I remember the emotion of leaving America at that time. I was giving up everything I’d known – friends, connections, opportunities, the familiar – and heading back to a place I barely remembered. It was a bit like letting go of one trapeze and I hadn’t yet got a hold of the next one. I was in-between – my past and my future.
These liminal spaces, as they are sometimes called, are scary. It’s the feeling of the great unknown. The past is gone and there is no going back but the future hasn’t yet arrived. Everything is in a state of flux. Nothing is certain or sure.
After about a year, I had gradually ‘replaced’ everything I had thought I was giving up. I made new friends, new connections, and new opportunities came my way.

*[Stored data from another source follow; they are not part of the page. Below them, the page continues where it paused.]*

/-! ### raise -/

@[simp] theorem raise_now (s i : Nat) (o : Owner) : (m.raise s i o).now = m.now := rfl
@[simp] theorem raise_todSec (s i : Nat) (o : Owner) : (m.raise s i o).todSec = m.todSec := rfl
@[simp] theorem raise_todNs (s i : Nat) (o : Owner) : (m.raise s i o).todNs = m.todNs := rfl
@[simp] theorem raise_regs (s i : Nat) (o : Owner) : (m.raise s i o).regs = m.regs := rfl
@[simp] theorem raise_mem (s i : Nat) (o : Owner) : (m.raise s i o).mem = m.mem := rfl
@[simp] theorem raise_held (s i : Nat) (o : Owner) : (m.raise s i o).held = m.held := rfl
@[simp] theorem raise_heldMem (s i : Nat) (o : Owner) : (m.raise s i o).heldMem = m.heldMem := rfl
@[simp] theorem raise_pendF (s i : Nat) (o : Owner) : (m.raise s i o).pendF = m.pendF := rfl
@[simp] theorem raise_voteFailed (s i : Nat) (o : Owner) : (m.raise s i o).voteFailed = m.voteFailed := rfl
@[simp] theorem raise_upsets (s i : Nat) (o : Owner) : (m.raise s i o).upsets = m.upsets := rfl
@[simp] theorem raise_saved (s i : Nat) (o : Owner) : (m.raise s i o).saved = m.saved := rfl
@[simp] theorem raise_savedMem (s i : Nat) (o : Owner) : (m.raise s i o).savedMem = m.savedMem := rfl
@[simp] theorem raise_freeCtr (s i : Nat) (o : Owner) : (m.raise s i o).freeCtr = m.freeCtr := rfl
@[simp] theorem raise_host (s i : Nat) (o : Owner) : (m.raise s i o).host = m.host := rfl
@[simp] theorem raise_logq (s i : Nat) (o : Owner) : (m.raise s i o).logq = m.logq := rfl
@[simp] theorem raise_pwm (s i : Nat) (o : Owner) : (m.raise s i o).pwm = m.pwm := rfl
@[simp] theorem raise_sys (s i : Nat) (o : Owner) : (m.raise s i o).sys = m.sys := rfl
@[simp] theorem raise_lu (s i : Nat) (o : Owner) : (m.raise s i o).lu = m.lu := rfl
@[simp] theorem raise_eng (s i : Nat) (o : Owner) : (m.raise s i o).eng = m.eng := rfl
@[simp] theorem raise_engMap (s i : Nat) (o : Owner) : (m.raise s i o).engMap = m.engMap := rfl
@[simp] theorem raise_rings (s i : Nat) (o : Owner) : (m.raise s i o).rings = m.rings := rfl
@[simp] theorem raise_pb (s i : Nat) (o : Owner) : (m.raise s i o).pb = m.pb := rfl
@[simp] theorem raise_nvm (s i : Nat) (o : Owner) : (m.raise s i o).nvm = m.nvm := rfl
@[simp] theorem raise_sid (s i : Nat) (o : Owner) : (m.raise s i o).sid = m.sid := rfl
@[simp] theorem raise_hl (s i : Nat) (o : Owner) : (m.raise s i o).hl = m.hl := rfl
@[simp] theorem raise_clk (s i : Nat) (o : Owner) : (m.raise s i o).clk = m.clk := rfl
@[simp] theorem raise_afe (s i : Nat) (o : Owner) : (m.raise s i o).afe = m.afe := rfl
@[simp] theorem raise_gate (s i : Nat) (o : Owner) : (m.raise s i o).gate = m.gate := rfl
@[simp] theorem raise_can (s i : Nat) (o : Owner) : (m.raise s i o).can = m.can := rfl
@[simp] theorem raise_mtr (s i : Nat) (o : Owner) : (m.raise s i o).mtr = m.mtr := rfl
@[simp] theorem raise_il (s i : Nat) (o : Owner) : (m.raise s i o).il = m.il := rfl
@[simp] theorem raise_keep (s i : Nat) (o : Owner) : (m.raise s i o).keep = m.keep := rfl
@[simp] theorem raise_coll (s i : Nat) (o : Owner) : (m.raise s i o).coll = m.coll := rfl
@[simp] theorem raise_tap (s i : Nat) (o : Owner) : (m.raise s i o).tap = m.tap := rfl

/-! ### raiseFree -/

@[simp] theorem raiseFree_now (s : Nat) (o : Owner) : (m.raiseFree s o).now = m.now := rfl
@[simp] theorem raiseFree_todSec (s : Nat) (o : Owner) : (m.raiseFree s o).todSec = m.todSec := rfl
@[simp] theorem raiseFree_todNs (s : Nat) (o : Owner) : (m.raiseFree s o).todNs = m.todNs := rfl
@[simp] theorem raiseFree_regs (s : Nat) (o : Owner) : (m.raiseFree s o).regs = m.regs := rfl
@[simp] theorem raiseFree_mem (s : Nat) (o : Owner) : (m.raiseFree s o).mem = m.mem := rfl
@[simp] theorem raiseFree_held (s : Nat) (o : Owner) : (m.raiseFree s o).held = m.held := rfl
@[simp] theorem raiseFree_heldMem (s : Nat) (o : Owner) : (m.raiseFree s o).heldMem = m.heldMem := rfl
@[simp] theorem raiseFree_pendF (s : Nat) (o : Owner) : (m.raiseFree s o).pendF = m.pendF := rfl
@[simp] theorem raiseFree_voteFailed (s : Nat) (o : Owner) : (m.raiseFree s o).voteFailed = m.voteFailed := rfl
@[simp] theorem raiseFree_upsets (s : Nat) (o : Owner) : (m.raiseFree s o).upsets = m.upsets := rfl
@[simp] theorem raiseFree_saved (s : Nat) (o : Owner) : (m.raiseFree s o).saved = m.saved := rfl
@[simp] theorem raiseFree_savedMem (s : Nat) (o : Owner) : (m.raiseFree s o).savedMem = m.savedMem := rfl
@[simp] theorem raiseFree_host (s : Nat) (o : Owner) : (m.raiseFree s o).host = m.host := rfl
@[simp] theorem raiseFree_logq (s : Nat) (o : Owner) : (m.raiseFree s o).logq = m.logq := rfl
@[simp] theorem raiseFree_pwm (s : Nat) (o : Owner) : (m.raiseFree s o).pwm = m.pwm := rfl
@[simp] theorem raiseFree_sys (s : Nat) (o : Owner) : (m.raiseFree s o).sys = m.sys := rfl
@[simp] theorem raiseFree_lu (s : Nat) (o : Owner) : (m.raiseFree s o).lu = m.lu := rfl
@[simp] theorem raiseFree_eng (s : Nat) (o : Owner) : (m.raiseFree s o).eng = m.eng := rfl
@[simp] theorem raiseFree_engMap (s : Nat) (o : Owner) : (m.raiseFree s o).engMap = m.engMap := rfl
@[simp] theorem raiseFree_rings (s : Nat) (o : Owner) : (m.raiseFree s o).rings = m.rings := rfl
@[simp] theorem raiseFree_pb (s : Nat) (o : Owner) : (m.raiseFree s o).pb = m.pb := rfl
@[simp] theorem raiseFree_nvm (s : Nat) (o : Owner) : (m.raiseFree s o).nvm = m.nvm := rfl
@[simp] theorem raiseFree_sid (s : Nat) (o : Owner) : (m.raiseFree s o).sid = m.sid := rfl
@[simp] theorem raiseFree_hl (s : Nat) (o : Owner) : (m.raiseFree s o).hl = m.hl := rfl
@[simp] theorem raiseFree_clk (s : Nat) (o : Owner) : (m.raiseFree s o).clk = m.clk := rfl
@[simp] theorem raiseFree_afe (s : Nat) (o : Owner) : (m.raiseFree s o).afe = m.afe := rfl
@[simp] theorem raiseFree_gate (s : Nat) (o : Owner) : (m.raiseFree s o).gate = m.gate := rfl
@[simp] theorem raiseFree_can (s : Nat) (o : Owner) : (m.raiseFree s o).can = m.can := rfl
@[simp] theorem raiseFree_mtr (s : Nat) (o : Owner) : (m.raiseFree s o).mtr = m.mtr := rfl
@[simp] theorem raiseFree_il (s : Nat) (o : Owner) : (m.raiseFree s o).il = m.il := rfl
@[simp] theorem raiseFree_keep (s : Nat) (o : Owner) : (m.raiseFree s o).keep = m.keep := rfl
@[simp] theorem raiseFree_coll (s : Nat) (o : Owner) : (m.raiseFree s o).coll = m.coll := rfl
@[simp] theorem raiseFree_tap (s : Nat) (o : Owner) : (m.raiseFree s o).tap = m.tap := rfl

Although I have visited American again since that time and greatly appreciated the 10 years I spent there, in the end, I realised I was more Aussie than I thought … and Australia has become my home, again. But this process wasn’t easy nor was it quick. It took time and I experienced a range of emotions along the way.
Ancient Israel left Egypt but before they arrived at their Promised Land, they wandered through a Wilderness. In-between times can feel like that wilderness – we’re not where we once were but we haven’t yet arrived at where we want to be. That can be frustrating.
In his excellent book, Managing Transitions: Making the Most of Change, author William Bridges notes that it is often not the endings that do us in, it is the transitions. Transitions involve the emotion of change during the in-between times, like a trapeze artist hanging in the air! This can be exciting, yet frightening. In these liminal spaces, nothing is familiar or normal.
Let’s recap our main points:
- Transitions are those times in-between endings and beginnings.
- These liminal spaces can be both exciting and frightening.
- Give yourself time to process the season of change you are in.
Once again, find a safe friend or alongsider who you can talk with. Openly sharing your thoughts and feelings is incredibly helpful and healthy.
That’s all for today. See you next week.
You can watch a video of this episode on the Soul Food YouTube Channel.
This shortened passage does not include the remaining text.